## Extracted data
-- ==== Sys2Proof/Laws/PerInstr.lean ====
section
/-! SUPPORT. Facts about every wire command as syntax, one lemma per constructor. Family `TableWord`: the command byte fits the
match and mask of its row of spec/opcode_table.json, and the frame is the command byte followed by the data phase. -/

namespace Sys2Proof.Laws.TableWord

/-- Mask of the command's row. -/
def mask : Instr → Byte
  | .rRegister _ _ => 0xE0#8
  | .wRegister _ _ => 0xE0#8
  | .activate _ => 0xFF#8
  | .rRxPlWid _ => 0xFF#8
  | .rRxPayload _ => 0xFF#8
  | .wTxPayload _ => 0xFF#8
  | .flushTx _ => 0xFF#8
  | .flushRx _ => 0xFF#8
  | .nop _ => 0xFF#8

/-- Match of the command's row. -/
def word : Instr → Byte
  | .rRegister _ _ => 0x00#8
  | .wRegister _ _ => 0x20#8
  | .activate _ => 0x50#8
  | .rRxPlWid _ => 0x60#8
  | .rRxPayload _ => 0x61#8
  | .wTxPayload _ => 0xA0#8
  | .flushTx _ => 0xE1#8
  | .flushRx _ => 0xE2#8
  | .nop _ => 0xFF#8

def Statement (i : Instr) : Prop := encode i = i.commandByte :: i.data ∧ i.commandByte &&& mask i = word i

theorem rRegister (a : RegAddr) (d : List Byte) : Statement (.rRegister a d) := ⟨rfl, by simp only [Instr.commandByte, mask, word]; revert a; decide⟩
theorem wRegister (a : RegAddr) (d : List Byte) : Statement (.wRegister a d) := ⟨rfl, by simp only [Instr.commandByte, mask, word]; revert a; decide⟩
theorem activate (d : List Byte) : Statement (.activate d) := ⟨rfl, by simp only [Instr.commandByte, mask, word]; decide⟩
theorem rRxPlWid (d : List Byte) : Statement (.rRxPlWid d) := ⟨rfl, by simp only [Instr.commandByte, mask, word]; decide⟩
theorem rRxPayload (d : List Byte) : Statement (.rRxPayload d) := ⟨rfl, by simp only [Instr.commandByte, mask, word]; decide⟩
theorem wTxPayload (d : List Byte) : Statement (.wTxPayload d) := ⟨rfl, by simp only [Instr.commandByte, mask, word]; decide⟩
theorem flushTx (d : List Byte) : Statement (.flushTx d) := ⟨rfl, by simp only [Instr.commandByte, mask, word]; decide⟩
theorem flushRx (d : List Byte) : Statement (.flushRx d) := ⟨rfl, by simp only [Instr.commandByte, mask, word]; decide⟩
theorem nop (d : List Byte) : Statement (.nop d) := ⟨rfl, by simp only [Instr.commandByte, mask, word]; decide⟩

end Sys2Proof.Laws.TableWord
end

## Work task
Read the entries above, then pull out the lines that include "flushRx".

## Response to this exercise
  | .flushRx _ => 0xFF#8
  | .flushRx _ => 0xE2#8
theorem flushRx (d : List Byte) : Statement (.flushRx d) := ⟨rfl, by simp only [Instr.commandByte, mask, word]; decide⟩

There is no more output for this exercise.